Johnston County Public Schools had 82 percent of schools earning grades of C or better in the state’s A-F grading system, 5 percent over the state average, according to data released by the State Board of Education.
“I am very proud that we’re above the state in most subjects and most grade levels,” said Dr. Ross Renfrow, Superintendent. “Not only will we continue our efforts to raise proficiency, but we will continue to address the areas needing improvement. The graduation rate is truly remarkable and shows that our efforts are working.”
“I caution everyone from focusing on only one measurement to determine the success of our students and our system. I encourage our communities to visit our schools for the total experience of seeing the amazing teaching and learning that is occurring across this district.”
School grades are based primarily on overall proficiency rates on the state’s standardized end-of-grade test/end-of-course assessments, and to a lesser extent, the growth students make during the year, irrespective of performance level. Eighty percent of the grade is for the percentage of tests earning a score considered grade-level proficient; twenty percent is for growth, measured by a statistical model that compares each student’s predicted test score, based on past performance, against his or her actual result.
Elementary and middle schools’ performance grades are based only on test scores in reading and math (grades 3-8) and in science (grades 5 and 8). High school grades are based on results from end-of-course exams in English II and Math I in addition to Biology and include other performance indicators as well. The other indicators are the percentage of 11th graders meeting the UNC System’s minimum admission requirement of a composite score of 17 on the ACT college readiness exam, the cohort graduation rate, the percentage of students taking and passing Math III and the percentage of graduates who are Career and Technical Education concentrators who earn a Silver Certificate or higher on the ACT WorkKeys assessment. Growth is included in school performance grade determination unless the school meets growth and the inclusion of the school’s growth reduces the performance score and grade.

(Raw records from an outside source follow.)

theorem canon_execBackStairComplete {n i ext s} (canon : Canon s) : CanonNext (execBackStairComplete n i ext s) := by
  simp only [execBackStairComplete]
  refine canonNext_next ?_
  split
  · exact canon
  · split
    · exact canon
    · next e _ =>
      refine canon_ite canon ?_
      have granted {prio n : Nat} {t : State} (h : Canon t) : Canon (match e.tgt with
          | .here pa => grantPa prio pa n t
          | _ => t) := by
        split
        · exact canon_grantPa h
        · exact h
      have answered {m : BitVec 12} {o : (List Byte × Bool × Bool) × State} (h : Canon o.2) : Canon (match e.op with
          | .load _ => send (.readDone (.core m) o.1.1 o.1.2.1) o.2
          | .store _ _ => o.2
          | .atomic _ _ _ _ _ => send (.atomicDone (.core m) o.1.1 o.1.2.1) o.2) := by
        split
        · exact canon_send h
        · exact h
        · exact canon_send h
      have done {j : Option JobRef} {ctx n : Nat} {t : State} (h : Canon t) :
          Canon (forJobOpt j (stairEffect ctx e ext) (chargeMem ctx n t)).2 :=
        canon_forJobOpt (fun _ h => canon_stairEffect h) (canon_chargeMem h)
      have sent {prio m k ctx : Nat} {c} {j : Option JobRef} :=
        answered (m := n) (done (j := j) (ctx := ctx) (n := m) (granted (prio := prio) (n := k) (canon_setCore (n := n.toNat) (c
          := c) canon)))
      split
      · exact sent
      · exact canon_ite (canon_fenceJob sent) (canon_ite (canon_failJob sent) sent)

theorem canon_execFence {n s} (canon : Canon s) : CanonNext (execFence n s) := by
  grind [execFence, canon_setCore, canonNext_next]

theorem canon_turnAway {prio src cause addr s} (canon : Canon s) : Canon (turnAway prio src cause addr s) := by
  have fails {t : State} (h : Canon t) : Canon (match requesterJob t src with
      | some j => failJob unitFe cause addr j t
      | none => t) := by
    split
    · exact canon_failJob h
    · exact h
  unfold turnAway
  cases src with
  | remote m tag => exact fails (canon_answerRemote canon)
  | scrub => exact fails canon
  | _ => exact fails (canon_send canon)

theorem canon_memRequest {r s} (canon : Canon s) : Canon (memRequest r s) := by
  grind [memRequest, canon_reachChannel, canon_turnAway]

theorem canon_atomicRequest {r s} (canon : Canon s) : Canon (atomicRequest r s) := by
  grind [atomicRequest, canon_turnAway, canon_reachChannel, canon_fenceJob]

theorem canon_execMemoryRequest {r s} (canon : Canon s) : CanonNext (execMemoryRequest r s) := by
  grind [execMemoryRequest, canon_whenAlive, canon_memRequest, canonNext_next]

theorem canon_execAtomic {r s} (canon : Canon s) : CanonNext (execAtomic r s) := by
  grind [execAtomic, canon_whenAlive, canon_atomicRequest, canonNext_next]

theorem canon_repairGo {h s} (canon : Canon s) : Canon (repairGo h s) := by
  grind [repairGo, canon_setF, canon_setChan, canon_learn]

theorem canon_writeRepair {h mask v s} (canon : Canon s) : Canon (writeRepair h mask v s) := by
  grind [writeRepair, canon_setF, canon_plainWrite, canon_repairGo]

theorem canon_execSoftRowRepair {who h value s} (canon : Canon s) : CanonNext (execSoftRowRepair who h value s) := by
  grind [execSoftRowRepair, canon_writeRepair, canonNext_next]

theorem canon_execHardRowRepair {who h value s} (canon : Canon s) : CanonNext (execHardRowRepair who h value s) := by
  grind [execHardRowRepair, canon_writeRepair, canonNext_next]

theorem canon_execChannelRetrain {e s} (canon : Canon s) : CanonNext (execChannelRetrain e s) := by
  grind [execChannelRetrain, canon_setChan, canonNext_next]

theorem canon_notePass {e granule s} (canon : Canon s) : Canon (notePass e granule s) := by
  grind [notePass, canon_setChan, canon_bumpMod, canon_forEach]

theorem canon_execPatrolScrub {e granule find s} (canon : Canon s) : CanonNext (execPatrolScrub e granule find s) := by
  grind [execPatrolScrub, canon_chargeMem, canon_setChan, canon_notePass, canon_eccFind, canonNext_next]

/-! ### `Machine/Tables` -/

theorem canon_setTable {h t s} (canon : Canon s) : Canon (setTable h t s) := canon

theorem canon_updTable {h f s} (canon : Canon s) : Canon (updTable h f s) := by
  grind [updTable, canon_setTable]

theorem canon_installTable {h t tick s} (canon : Canon s) : Canon (installTable h t tick s) := canon

theorem canon_setPresent {t e l on s} (canon : Canon s) : Canon (setPresent t e l on s) := by
  grind [setPresent, canon_snoopLine, canon_writePa]

theorem canon_writeChunks {chunks marked s} (canon : Canon s) : Canon (writeChunks chunks marked s) := by
  grind [writeChunks, canon_writeData, canon_snoopRange, canon_forEach]

theorem canon_putRow {h t r e row l stamp xs marked s} (canon : Canon s) : Canon (putRow h t r e row l stamp xs marked s) := by
  grind [putRow, canon_updTable, canon_writeChunks, canon_bump, canon_setNumstat, canon_setPresent, canon_forEach]

theorem canon_applyOp {h t r e row l u s} (canon : Canon s) : Canon (applyOp h t r e row l u s).2 := by
  grind [applyOp, canon_setPresent, canon_putRow, canon_setNumstat, canon_writeData, canon_snoopRange, canon_onlyIf]

theorem canon_putImage {h t e l img s} (canon : Canon s) : Canon (putImage h t e l img s) := by
  grind [putImage, canon_updTable, canon_writeChunks, canon_bump, canon_setNumstat, canon_writeData, canon_snoopRange,
    canon_setPresent, canon_onlyIf, canon_forEach]

/-! ### `Machine/Exchange` -/

theorem canon_nextSeq {srcHall module dstHall tick s} (canon : Canon s) : Canon (nextSeq srcHall module dstHall tick s).2 := canon

theorem canon_sendGroups {ctx head l s} (canon : Canon s) : Canon (sendGroups ctx head l s).2 := by
  exact canon_foldl (g := Prod.snd) (fun _ _ h => canon_foldlPair (fun _ _ h => canon_sendFab (canon_nextSeq h)) h) canon

theorem canon_badEntry {e n s} (canon : Canon s) : Canon (badEntry e n s) := canon

theorem canon_pinLine {h g p s} (canon : Canon s) : Canon (pinLine h g p s).2 := by
  grind [pinLine, canon_setHall]

theorem canon_takeGrants {ctx prio e n s} (canon : Canon s) : Canon (takeGrants ctx prio e n s) := canon

theorem canon_snoopRow {write t e l s} (canon : Canon s) : Canon (snoopRow write t e l s) := by
  grind [snoopRow, canon_snoopRange, canon_snoopLine, canon_onlyIf, canon_forEach]

theorem canon_gatherLine {h g p} {acc : Nat × State} (canon : Canon acc.2) : Canon (gatherLine h g p acc).2 := by
  simp only [gatherLine]
  exact canon_itePair (canon_pair (canon_pinLine (canon_bumpUnits canon))) (canon_pair (canon_pinLine canon))

theorem canon_gatherRow {ctx prio t e l p s} (canon : Canon s) : Canon (gatherRow ctx prio t e l p s) := by
  simp only [gatherRow]
  exact canon_takeGrants (canon_foldl (g := Prod.snd) (fun _ _ h => canon_gatherLine h) (canon_snoopRow canon))

theorem canon_sendAck {head e late commit s} (canon : Canon s) : Canon (sendAck head e late commit s) := by
  grind [sendAck, canon_answerTo]

theorem canon_openAck {head n s} (canon : Canon s) : Canon (openAck head n s) := by
  grind [openAck, Canon.congr]

theorem canon_closeAck {a s} (canon : Canon s) : Canon (closeAck a s) := by
  grind [closeAck, canon_sendAck, Canon.congr]

theorem canon_ackRow {u out s} (canon : Canon s) : Canon (ackRow u out s) := by
  grind [ackRow, canon_closeAck, Canon.congr]

theorem canon_noteVersion {h row engine v s} (canon : Canon s) : Canon (noteVersion h row engine v s) := canon

theorem canon_keepPast {h row engine l edge s} (canon : Canon s) : Canon (keepPast h row engine l edge s) := by
  grind [keepPast, Canon.congr]

theorem canon_copyGrants {t e l s} (canon : Canon s) : Canon (copyGrants t e l s) := canon

theorem canon_storeImage {h t e l img s} (canon : Canon s) : Canon (storeImage h t e l img s) := by
  grind [storeImage, canon_putImage, canon_copyGrants, canon_snoopRow]

theorem canon_takeImage {h row engine v img s} (canon : Canon s) : Canon (takeImage h row engine v img s) := by
  grind [takeImage, canon_noteVersion, canon_storeImage, canon_keepPast, canon_onlyIf]

theorem canon_receiveImage {p s} (canon : Canon s) : Canon (receiveImage p s) := by
  grind [receiveImage, canon_takeImage, Canon.congr]

theorem canon_retryImages {sel s} (canon : Canon s) : Canon (retryImages sel s) := by
  grind [retryImages, canon_receiveImage, Canon.congr, canon_forEach]

theorem canon_sendImage {h row t v img p s} (canon : Canon s) : Canon (sendImage h row t v img p s) := by
  grind [sendImage, canon_receiveImage, canon_nextSeq, canon_answerTo]

theorem canon_sendImages {h row v engine l dests s} (canon : Canon s) : Canon (sendImages h row v engine l dests s) := by
  grind [sendImages, canon_copyGrants, canon_snoopRow, canon_sendImage, canon_forEach]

32 percent of the schools in Johnston County achieved As and Bs, up from the previous year and 60 percent of the JCPS high schools earned a grade of B or better which is above the state at 56.5 percent.
In terms of growth achieved by JCPS schools this past year, 64 percent met or expected growth. 78 percent of elementary schools met or exceeded growth and 71 percent of elementary and middle schools met or exceeded growth. Elementary and middle schools’ performance grades are based on test scores alone, while high school grades are based on test results, graduation rates, and indicators of students’ readiness for college or a career.

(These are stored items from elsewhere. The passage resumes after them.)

-- ==== Sys2Proof/Syntax.lean ====
section
/-!
DEFINITION. The commands of the block: one constructor per row of spec/opcode_table.json (30_encoding.md R132),
each with the operand its type gives it (R131); and the assembler's abstract lines (R138, R139).
-/

namespace Sys2Proof

/-- The 29 commands of 30_encoding.md R132. An f32 operand is its binary32 encoding, a u32 operand a word, a bool
operand the value of bit 0; an operand of type none is not part of the command (R131, R135). -/
inductive Instr where
  | nop
  | setAttack (x : F32)
  | setDecay (x : F32)
  | setSpread (x : F32)
  | setCascade (x : F32)
  | setWavefold (x : F32)
  | setChaos (x : F32)
  | setFmIndex (x : F32)
  | setFmRatio (x : F32)
  | setFmFeedback (x : F32)
  | setFmFold (x : F32)
  | setResFeedback (x : F32)
  | setResDamp (x : F32)
  | setResMix (x : F32)
  | setVerbExcite (x : F32)
  | setFrequency (f : F32)
  | setVoice (v : Word)
  | gate (b : Bool)
  | noteOn (f : F32)
  | noteOff
  | process
  | getOutputLevel
  | isPlaying
  | getCurrentFreq
  | getEnvStage
  | getEnvLevel
  | getResBaseFreq
  | getResDelayLen (sel : Word)
  | readReg (id : Word)
  deriving DecidableEq, Repr

/-- The operand spellings of an assembler line (30_encoding.md R138), as abstract syntax: a decimal literal
`(-1)^neg × digits × 10^exp10`, the words `inf`, `-inf` and `nan`, the raw pattern `bits:0x…`, and an integer (for u32
and bool). -/
inductive AsmOperand where
  | decimal (neg : Bool) (digits : Nat) (exp10 : Int)
  | infinity (neg : Bool)
  | nan
  | bits (w : Word)
  | int (n : Nat)
  deriving DecidableEq, Repr

/-- The operand types of 30_encoding.md R131. -/
inductive OperandType where
  | f32
  | u32
  | bool
  | none
  deriving DecidableEq, Repr

/-- One assembler line (30_encoding.md R138): the opcode its mnemonic names, and the operand if it has one. -/
structure AsmLine where
  opcode : BitVec 8
  operand : Option AsmOperand
  deriving DecidableEq, Repr

/-- The pseudo-commands of 30_encoding.md R139. -/
inductive Pseudo where
  | gateOn
  | gateOff
  | voiceCascade
  | voiceFm
  | voiceResonator
  | processN (n : Nat)
  deriving DecidableEq, Repr

end Sys2Proof
end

In terms of achievement, JCPS is above the state in EOG Reading (Grades 3-8), EOG Math (Grades 3-8), EOG Science (Grades 5 & 8), Math I, and Biology.
The four-year high school cohort graduation rate for JCPS, which factors into the letter grades for high schools, continued its upward trend, going up 2.1 percent to 92.2 which is above the state average of 86.5 percent. The five-year graduation rate is also up for Johnston County Public Schools by 1.2 percent, resulting in 91.8 percent which is above the state average of 87.5 percent.
Other indicators of College and Career Readiness include the ACT and ACT WorkKeys Assessments. The 11th grade administration of the ACT resulted in 61.2 percent of Johnston County students obtaining a composite score of 17 or higher which is higher than the state at 58.8 percent. The state average was 73.3 percent for WorkKeys and Johnston County students scored 80.7 percent.